Start of Extracted information

-- ==== Sys2Proof/Decode.lean ====
section
/-! DEFINITION. The decoder of the command port and of the compressed stream, total on any bits, and the encoder written from the same encodings (30_encoding R80 to R98). What an item is depends on where it stands: the command port, the first word, the header and the body are read apart (R98), which is the decoder's `Ctx`. -/

namespace Sys2Proof

/-- Where an item is expected (30_encoding R87, R98). -/
inductive Ctx where
  /-- the 3-bit command port (30_encoding R90) -/
  | command
  /-- the first word of a stream (30_encoding R81) -/
  | magic
  /-- a header item (30_encoding R82, R83) -/
  | header
  /-- one body bit, as the decoder reads them (44_decoder R175) -/
  | bodyBit
  /-- a whole body code, from the root of a tree (30_encoding R85) -/
  | code (t : Tree)
  /-- padding of the given length (30_encoding R86) -/
  | padding (k : Nat)
  deriving DecidableEq, Repr

/-- Why bits are no item. Only the command port and the padding have such a case: in the reading contexts every bit sequence, the empty one included, is exactly one item. -/
inductive DecodeError where
  /-- fewer than 3 bits stand on the command port -/
  | shortCommand
  /-- fewer bits remain than the padding has -/
  | shortPadding
  deriving DecidableEq, Repr

/-- The code of a command (30_encoding R91). -/
def Command.code : Command → BitVec 3
  | .nop => 0
  | .compress => 1
  | .decompress => 2
  | .tbRun => 3
  | .hsRun => 4
  | .hdRun => 5
  | .encRun => 6
  | .decRun => 7

/-- The instruction of a command code (30_encoding R91); all eight are defined. -/
def decodeCommand (w : BitVec 3) : Instr :=
  match w.toNat with
  | 0 => .nop
  | 1 => .compress
  | 2 => .decompress
  | 3 => .tbRun
  | 4 => .hsRun
  | 5 => .hdRun
  | 6 => .encRun
  | _ => .decRun

/-- The first word (30_encoding R81, R95, 44_decoder R172): all 32 bits are compared. -/
def decodeMagic (magic : Word32) (x : Bits) : Instr × Bits :=
  if x.length < 32 then (.eodAtMagic, x)
  else
    let w : Word32 := BitVec.ofNat 32 (valOf (x.take 32))
    (if w = magic then .magic else .magicBad w, x.drop 32)

/-- A header item (30_encoding R82, R83, R84, R94): the tag bit tells which. On a short field only the tag is consumed (20_memory R65). -/
def decodeHeader : Bits → Instr × Bits
  | [] => (.eodAtHdrTag, [])
  | false :: x => (.n, x)
  | true :: x =>
    if x.length < 9 then (.eodAtHdrSym, x)
    else
      let y : Sym := BitVec.ofNat 9 (valOf (x.take 9))
      (if y.toNat ≤ 256 then .l y else .lReserved y, x.drop 9)

/-- One body bit (44_decoder R175). -/
def decodeBodyBit : Bits → Instr × Bits
  | [] => (.eodAtBody, [])
  | b :: x => (.c [b], x)

/-- The walk from the root to a leaf that ends a whole code (30_encoding R85, R87): the path and what follows it, or nothing where the bits end first. -/
def walkCode : Tree → Bits → Option (Bits × Bits)
  | .leaf _, x => some ([], x)
  | .node _ _, [] => none
  | .node l _, false :: x => (walkCode l x).map fun q => (false :: q.1, q.2)
  | .node _ r, true :: x => (walkCode r x).map fun q => (true :: q.1, q.2)

/-- The decoder: the item that stands first in `x` where `ctx` is expected, and the bits after it. -/
def decodeFor (magic : Word32) (ctx : Ctx) (x : Bits) : Except DecodeError (Instr × Bits) :=
  match ctx with
  | .command =>
    if x.length < 3 then .error .shortCommand
    else .ok (decodeCommand (BitVec.ofNat 3 (valOf (x.take 3))), x.drop 3)
  | .magic => .ok (decodeMagic magic x)
  | .header => .ok (decodeHeader x)
  | .bodyBit => .ok (decodeBodyBit x)
  | .code t =>
    match walkCode t x with
    | some (p, rest) => .ok (.c p, rest)
    | none => .ok (.eodAtBody, [])
  | .padding k => if x.length < k then .error .shortPadding else .ok (.pad k, x.drop k)

/-- The decoder for this build's `MAGIC`. -/
def decode (ctx : Ctx) (x : Bits) : Except DecodeError (Instr × Bits) := decodeFor Config.magic ctx x

/-- The encoder: the bits of an item, which are the bits that reading it consumes. An end-of-data event consumes nothing, but `EOD_AT_HDR_SYM` comes after a tag bit 1 has been read (42_header_deserializer R135). -/
def encodeFor (magic : Word32) : Instr → Bits
  | .nop => bitsOf 3 Command.nop.code.toNat
  | .compress => bitsOf 3 Command.compress.code.toNat
  | .decompress => bitsOf 3 Command.decompress.code.toNat
  | .tbRun => bitsOf 3 Command.tbRun.code.toNat
  | .hsRun => bitsOf 3 Command.hsRun.code.toNat
  | .hdRun => bitsOf 3 Command.hdRun.code.toNat
  | .encRun => bitsOf 3 Command.encRun.code.toNat
  | .decRun => bitsOf 3 Command.decRun.code.toNat
  | .magic => bitsOf 32 magic.toNat
  | .magicBad m => bitsOf 32 m.toNat
  | .n => [false]
  | .l y => true :: bitsOf 9 y.toNat
  | .lReserved y => true :: bitsOf 9 y.toNat
  | .c p => p
  | .pad k => List.replicate k false
  | .eodAtMagic => []
  | .eodAtHdrTag => []
  | .eodAtHdrSym => [true]
  | .eodAtBody => []

/-- The encoder for this build's `MAGIC`. -/
def encode (i : Instr) : Bits := encodeFor Config.magic i

/-- `i` can stand in the context `ctx` before the bits `x`: its context is one of those where its row is expected, a code ends at a leaf of the tree, and an end-of-data event comes where too few bits remain. -/
def Instr.standsIn : Instr → Ctx → Bits → Prop
  | .nop, ctx, _ | .compress, ctx, _ | .decompress, ctx, _ | .tbRun, ctx, _
  | .hsRun, ctx, _ | .hdRun, ctx, _ | .encRun, ctx, _ | .decRun, ctx, _ => ctx = .command
  | .magic, ctx, _ | .magicBad _, ctx, _ => ctx = .magic
  | .n, ctx, _ | .l _, ctx, _ | .lReserved _, ctx, _ => ctx = .header
  | .c p, ctx, _ =>
    (ctx = .bodyBit ∧ p.length = 1) ∨ ∃ t y, ctx = .code t ∧ t.sub p = some (.leaf y)
  | .pad k, ctx, _ => ctx = .padding k
  | .eodAtMagic, ctx, x => ctx = .magic ∧ x.length < 32
  | .eodAtHdrTag, ctx, x => ctx = .header ∧ x = []
  | .eodAtHdrSym, ctx, x => ctx = .header ∧ x.length < 9
  | .eodAtBody, ctx, x => (ctx = .bodyBit ∨ ∃ l r, ctx = .code (.node l r)) ∧ x = []

/-- The context and the bits that a word of the opcode table stands for. The table numbers an item's bits with the first stream bit most significant, and a width given in whole bytes stands for the row's own width: 3 (or 8) for a command, 1 for `N`, 10 (or 16) for a leaf item, 32 for a first word. A width of 8 bits is read as the command port's, whose eight codes it holds; the row `N`, one bit wide, has the width 1 (log 15). -/
def tableItem (nbits w : Nat) : Option (Ctx × Bits) :=
  if nbits = 3 ∨ nbits = 8 then (if w < 8 then some (.command, bitsOf 3 w) else none)
  else if nbits = 1 then (if w = 0 then some (.header, bitsOf 1 w) else none)
  else if nbits = 10 ∨ nbits = 16 then (if w < 1024 then some (.header, bitsOf 10 w) else none)
  else if nbits = 32 then (if w < 2 ^ 32 then some (.magic, bitsOf 32 w) else none)
  else none

/-- The instruction the decoder reads from a word of the opcode table. -/
def decodeTableWord (nbits w : Nat) : Option Instr :=
  match tableItem nbits w with
  | none => none
  | some (ctx, x) =>
    match decode ctx x with
    | .ok (i, _) => some i
    | .error _ => none

end Sys2Proof
end

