-- ==== Sys2Proof/Laws/Bits.lean ====
section
/-! SUPPORT. Words and bit sequences: `val` and `bits_n` are inverse to each other (00_scope R12), and bytes and bits (20_memory R60). -/

namespace Sys2Proof

@[simp] theorem bitsOf_length (n v : Nat) : (bitsOf n v).length = n := by
  induction n with
  | zero => rfl
  | succ n ih => simp [bitsOf, ih]

@[simp] theorem valOf_nil : valOf [] = 0 := rfl

theorem valOf_cons (b : Bool) (s : Bits) : valOf (b :: s) = b.toNat * 2 ^ s.length + valOf s := rfl

theorem valOf_lt (s : Bits) : valOf s < 2 ^ s.length := by
  induction s with
  | nil => simp
  | cons b s ih =>
    have hb : b.toNat ≤ 1 := Bool.toNat_le b
    have hm : b.toNat * 2 ^ s.length ≤ 1 * 2 ^ s.length := Nat.mul_le_mul_right _ hb
    rw [valOf_cons, List.length_cons, Nat.pow_succ]
    omega

theorem mod_two_pow_succ_testBit (v n : Nat) :
    v % 2 ^ (n + 1) = (v.testBit n).toNat * 2 ^ n + v % 2 ^ n := by
  rw [Nat.mod_pow_succ, Nat.toNat_testBit]
  ring

theorem valOf_bitsOf (n v : Nat) : valOf (bitsOf n v) = v % 2 ^ n := by
  induction n with
  | zero => simp [bitsOf, Nat.mod_one]
  | succ n ih => rw [bitsOf, valOf_cons, ih, bitsOf_length, mod_two_pow_succ_testBit]

theorem valOf_bitsOf_of_lt {n v : Nat} (h : v < 2 ^ n) : valOf (bitsOf n v) = v := by
  rw [valOf_bitsOf, Nat.mod_eq_of_lt h]

theorem bitsOf_congr {n v w : Nat} (h : v % 2 ^ n = w % 2 ^ n) : bitsOf n v = bitsOf n w := by
  induction n with
  | zero => rfl
  | succ n ih =>
    have hbit : v.testBit n = w.testBit n := by
      have hv := Nat.testBit_mod_two_pow v (n + 1) n
      have hw := Nat.testBit_mod_two_pow w (n + 1) n
      rw [h] at hv
      simpa using hv.symm.trans hw
    have hlow : v % 2 ^ n = w % 2 ^ n := by
      have hd : 2 ^ n ∣ 2 ^ (n + 1) := Nat.pow_dvd_pow 2 (Nat.le_succ n)
      rw [← Nat.mod_mod_of_dvd v hd, h, Nat.mod_mod_of_dvd w hd]
    simp [bitsOf, hbit, ih hlow]

theorem bitsOf_valOf (s : Bits) : bitsOf s.length (valOf s) = s := by
  induction s with
  | nil => rfl
  | cons b s ih =>
    have hlt := valOf_lt s
    have htop : (valOf (b :: s)).testBit s.length = b := by
      rw [valOf_cons]
      cases b with
      | false => simpa using Nat.testBit_lt_two_pow hlt
      | true => simp [Nat.testBit_two_pow_add_eq, Nat.testBit_lt_two_pow hlt]
    have hlow : bitsOf s.length (valOf (b :: s)) = bitsOf s.length (valOf s) := by
      apply bitsOf_congr
      rw [valOf_cons, Nat.mul_comm, Nat.mul_add_mod]
    rw [List.length_cons, bitsOf, htop, hlow, ih]

theorem valOf_append (s t : Bits) : valOf (s ++ t) = valOf s * 2 ^ t.length + valOf t := by
  induction s with
  | nil => simp
  | cons b s ih =>
    rw [List.cons_append, valOf_cons, ih, valOf_cons, List.length_append, Nat.pow_add]
    ring

@[simp] theorem valOf_singleton (b : Bool) : valOf [b] = b.toNat := by simp [valOf]

theorem padLen_lt (len : Nat) : padLen len < 8 := by unfold padLen; omega

/-- After the padding the length is a whole number of bytes (20_memory R54). -/
theorem add_padLen_mod (len : Nat) : (len + padLen len) % 8 = 0 := by unfold padLen; omega

theorem padLen_eq_zero {len : Nat} (h : len % 8 = 0) : padLen len = 0 := by unfold padLen; omega

@[simp] theorem bitsOfBytes_nil : bitsOfBytes [] = [] := rfl

@[simp] theorem bitsOfBytes_cons (b : BitVec 8) (bs : List (BitVec 8)) :
    bitsOfBytes (b :: bs) = bitsOf 8 b.toNat ++ bitsOfBytes bs := rfl

@[simp] theorem bitsOfBytes_length (bs : List (BitVec 8)) :
    (bitsOfBytes bs).length = 8 * bs.length := by
  induction bs with
  | nil => rfl
  | cons b bs ih => simp [ih]; ring

theorem bitsOfBytes_append (as bs : List (BitVec 8)) :
    bitsOfBytes (as ++ bs) = bitsOfBytes as ++ bitsOfBytes bs := by
  induction as with
  | nil => rfl
  | cons a as ih => simp [ih]

/-- Eight bits in front of a sequence are its first byte (20_memory R60). -/
theorem bytesOfBits_append {x : Bits} (hx : x.length = 8) (y : Bits) :
    bytesOfBits (x ++ y) = BitVec.ofNat 8 (valOf x) :: bytesOfBits y := by
  obtain ⟨b0, x, rfl⟩ := List.exists_cons_of_length_eq_add_one hx
  obtain ⟨b1, x, rfl⟩ := List.exists_cons_of_length_eq_add_one (by simpa using hx)
  obtain ⟨b2, x, rfl⟩ := List.exists_cons_of_length_eq_add_one (by simpa using hx)
  obtain ⟨b3, x, rfl⟩ := List.exists_cons_of_length_eq_add_one (by simpa using hx)
  obtain ⟨b4, x, rfl⟩ := List.exists_cons_of_length_eq_add_one (by simpa using hx)
  obtain ⟨b5, x, rfl⟩ := List.exists_cons_of_length_eq_add_one (by simpa using hx)
  obtain ⟨b6, x, rfl⟩ := List.exists_cons_of_length_eq_add_one (by simpa using hx)
  obtain ⟨b7, x, rfl⟩ := List.exists_cons_of_length_eq_add_one (by simpa using hx)
  obtain rfl : x = [] := by simpa using hx
  rfl

/-- A source or sink that holds bytes holds those bytes (20_memory R60). -/
theorem bytesOfBits_bitsOfBytes (bs : List (BitVec 8)) : bytesOfBits (bitsOfBytes bs) = bs := by
  induction bs with
  | nil => rfl
  | cons b bs ih =>
    rw [bitsOfBytes_cons, bytesOfBits_append (bitsOf_length 8 _), valOf_bitsOf_of_lt b.isLt, ih]
    simp

/-- `bits_n(v)` bit by bit: bit `n - 1` first and bit 0 last (00_scope R12). -/
theorem bitsOf_eq_map_range (n v : Nat) :
    bitsOf n v = (List.range n).map fun i => v.testBit (n - 1 - i) := by
  induction n with
  | zero => rfl
  | succ n ih =>
    rw [List.range_succ_eq_map]
    simp [bitsOf, ih]
    intro a _
    congr 1
    omega

theorem bitsOf_getElem? {n v i : Nat} (h : i < n) :
    (bitsOf n v)[i]? = some (v.testBit (n - 1 - i)) := by
  rw [bitsOf_eq_map_range]; simp [h]

/-- A sequence of `n` bits or more starts with the bits of its first number. -/
theorem eq_bitsOf_take_append {n : Nat} {x : Bits} (h : n ≤ x.length) :
    x = bitsOf n (valOf (x.take n)) ++ x.drop n := by
  have hn : (x.take n).length = n := by simp [h]
  have hb := bitsOf_valOf (x.take n)
  rw [hn] at hb
  rw [hb, List.take_append_drop]

end Sys2Proof
end

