-- ==== Sys2Proof/Laws/State.lean ====
section
/-! SUPPORT. One lemma per field per update of the state: what each named operation of Machine/Ops.lean makes of each register. No later proof unfolds a record update. -/

namespace Sys2Proof.Machine

@[simp] theorem reset_rst : State.reset.rst = false := rfl
@[simp] theorem reset_cmdPort : State.reset.cmdPort = none := rfl
@[simp] theorem reset_phase : State.reset.phase = .idle := rfl
@[simp] theorem reset_cmd : State.reset.cmd = .nop := rfl
@[simp] theorem reset_tree : State.reset.tree = none := rfl
@[simp] theorem reset_treeValid : State.reset.treeValid = false := rfl
@[simp] theorem reset_treeOrigin : State.reset.treeOrigin = .built := rfl
@[simp] theorem reset_count : State.reset.count = Vector.replicate 257 0 := rfl
@[simp] theorem reset_countValid : State.reset.countValid = false := rfl
@[simp] theorem reset_pq : State.reset.pq = [] := rfl
@[simp] theorem reset_seq : State.reset.seq = 0 := rfl
@[simp] theorem reset_hsStack : State.reset.hsStack = [] := rfl
@[simp] theorem reset_hdStack : State.reset.hdStack = [] := rfl
@[simp] theorem reset_leafCnt : State.reset.leafCnt = 0 := rfl
@[simp] theorem reset_need : State.reset.need = 1 := rfl
@[simp] theorem reset_code : State.reset.code = Vector.replicate 257 none := rfl
@[simp] theorem reset_tableValid : State.reset.tableValid = false := rfl
@[simp] theorem reset_encStack : State.reset.encStack = [] := rfl
@[simp] theorem reset_cur : State.reset.cur = none := rfl
@[simp] theorem reset_faultCode : State.reset.faultCode = .none := rfl
@[simp] theorem reset_faultSub : State.reset.faultSub = .none := rfl
@[simp] theorem reset_faultValue : State.reset.faultValue = 0 := rfl
@[simp] theorem reset_faultPhase : State.reset.faultPhase = .idle := rfl
@[simp] theorem reset_src : State.reset.src = ⟨[], 0⟩ := rfl
@[simp] theorem reset_snk : State.reset.snk = ⟨[], false⟩ := rfl
@[simp] theorem reset_trace : State.reset.trace = [] := rfl

@[simp] theorem srcAfter_rst (n : Nat) (s : State) : (srcAfter n s).rst = s.rst := rfl
@[simp] theorem srcAfter_cmdPort (n : Nat) (s : State) : (srcAfter n s).cmdPort = s.cmdPort := rfl
@[simp] theorem srcAfter_phase (n : Nat) (s : State) : (srcAfter n s).phase = s.phase := rfl
@[simp] theorem srcAfter_cmd (n : Nat) (s : State) : (srcAfter n s).cmd = s.cmd := rfl
@[simp] theorem srcAfter_tree (n : Nat) (s : State) : (srcAfter n s).tree = s.tree := rfl
@[simp] theorem srcAfter_treeValid (n : Nat) (s : State) : (srcAfter n s).treeValid = s.treeValid := rfl
@[simp] theorem srcAfter_treeOrigin (n : Nat) (s : State) : (srcAfter n s).treeOrigin = s.treeOrigin := rfl
@[simp] theorem srcAfter_count (n : Nat) (s : State) : (srcAfter n s).count = s.count := rfl
@[simp] theorem srcAfter_countValid (n : Nat) (s : State) : (srcAfter n s).countValid = s.countValid := rfl
@[simp] theorem srcAfter_pq (n : Nat) (s : State) : (srcAfter n s).pq = s.pq := rfl
@[simp] theorem srcAfter_seq (n : Nat) (s : State) : (srcAfter n s).seq = s.seq := rfl
@[simp] theorem srcAfter_hsStack (n : Nat) (s : State) : (srcAfter n s).hsStack = s.hsStack := rfl
@[simp] theorem srcAfter_hdStack (n : Nat) (s : State) : (srcAfter n s).hdStack = s.hdStack := rfl
@[simp] theorem srcAfter_leafCnt (n : Nat) (s : State) : (srcAfter n s).leafCnt = s.leafCnt := rfl
@[simp] theorem srcAfter_need (n : Nat) (s : State) : (srcAfter n s).need = s.need := rfl
@[simp] theorem srcAfter_code (n : Nat) (s : State) : (srcAfter n s).code = s.code := rfl
@[simp] theorem srcAfter_tableValid (n : Nat) (s : State) : (srcAfter n s).tableValid = s.tableValid := rfl
@[simp] theorem srcAfter_encStack (n : Nat) (s : State) : (srcAfter n s).encStack = s.encStack := rfl
@[simp] theorem srcAfter_cur (n : Nat) (s : State) : (srcAfter n s).cur = s.cur := rfl
@[simp] theorem srcAfter_faultCode (n : Nat) (s : State) : (srcAfter n s).faultCode = s.faultCode := rfl
@[simp] theorem srcAfter_faultSub (n : Nat) (s : State) : (srcAfter n s).faultSub = s.faultSub := rfl
@[simp] theorem srcAfter_faultValue (n : Nat) (s : State) : (srcAfter n s).faultValue = s.faultValue := rfl
@[simp] theorem srcAfter_faultPhase (n : Nat) (s : State) : (srcAfter n s).faultPhase = s.faultPhase := rfl
@[simp] theorem srcAfter_src (n : Nat) (s : State) : (srcAfter n s).src = { s.src with pos := if s.src.pos + n ≤ s.src.bits.length then s.src.pos + n else s.src.pos } := rfl
@[simp] theorem srcAfter_snk (n : Nat) (s : State) : (srcAfter n s).snk = s.snk := rfl
@[simp] theorem srcAfter_trace (n : Nat) (s : State) : (srcAfter n s).trace = s.trace ++ [.srcRead n (srcPeek n s)] := rfl

@[simp] theorem srcRewind_rst (s : State) : (srcRewind s).rst = s.rst := rfl
@[simp] theorem srcRewind_cmdPort (s : State) : (srcRewind s).cmdPort = s.cmdPort := rfl
@[simp] theorem srcRewind_phase (s : State) : (srcRewind s).phase = s.phase := rfl
@[simp] theorem srcRewind_cmd (s : State) : (srcRewind s).cmd = s.cmd := rfl
@[simp] theorem srcRewind_tree (s : State) : (srcRewind s).tree = s.tree := rfl
@[simp] theorem srcRewind_treeValid (s : State) : (srcRewind s).treeValid = s.treeValid := rfl
@[simp] theorem srcRewind_treeOrigin (s : State) : (srcRewind s).treeOrigin = s.treeOrigin := rfl
@[simp] theorem srcRewind_count (s : State) : (srcRewind s).count = s.count := rfl
@[simp] theorem srcRewind_countValid (s : State) : (srcRewind s).countValid = s.countValid := rfl
@[simp] theorem srcRewind_pq (s : State) : (srcRewind s).pq = s.pq := rfl
@[simp] theorem srcRewind_seq (s : State) : (srcRewind s).seq = s.seq := rfl
@[simp] theorem srcRewind_hsStack (s : State) : (srcRewind s).hsStack = s.hsStack := rfl
@[simp] theorem srcRewind_hdStack (s : State) : (srcRewind s).hdStack = s.hdStack := rfl
@[simp] theorem srcRewind_leafCnt (s : State) : (srcRewind s).leafCnt = s.leafCnt := rfl
@[simp] theorem srcRewind_need (s : State) : (srcRewind s).need = s.need := rfl
@[simp] theorem srcRewind_code (s : State) : (srcRewind s).code = s.code := rfl
@[simp] theorem srcRewind_tableValid (s : State) : (srcRewind s).tableValid = s.tableValid := rfl
@[simp] theorem srcRewind_encStack (s : State) : (srcRewind s).encStack = s.encStack := rfl
@[simp] theorem srcRewind_cur (s : State) : (srcRewind s).cur = s.cur := rfl
@[simp] theorem srcRewind_faultCode (s : State) : (srcRewind s).faultCode = s.faultCode := rfl
@[simp] theorem srcRewind_faultSub (s : State) : (srcRewind s).faultSub = s.faultSub := rfl
@[simp] theorem srcRewind_faultValue (s : State) : (srcRewind s).faultValue = s.faultValue := rfl
@[simp] theorem srcRewind_faultPhase (s : State) : (srcRewind s).faultPhase = s.faultPhase := rfl
@[simp] theorem srcRewind_src (s : State) : (srcRewind s).src = { s.src with pos := 0 } := rfl
@[simp] theorem srcRewind_snk (s : State) : (srcRewind s).snk = s.snk := rfl
@[simp] theorem srcRewind_trace (s : State) : (srcRewind s).trace = s.trace ++ [.srcRewind] := rfl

End of Extracted information

What you will do.
Gather, from the listing above, every line carrying the word "eodAtMagic".

Exercise result.
  if x.length < 32 then (.eodAtMagic, x)
  | .eodAtMagic => []
  | .eodAtMagic, ctx, x => ctx = .magic ∧ x.length < 32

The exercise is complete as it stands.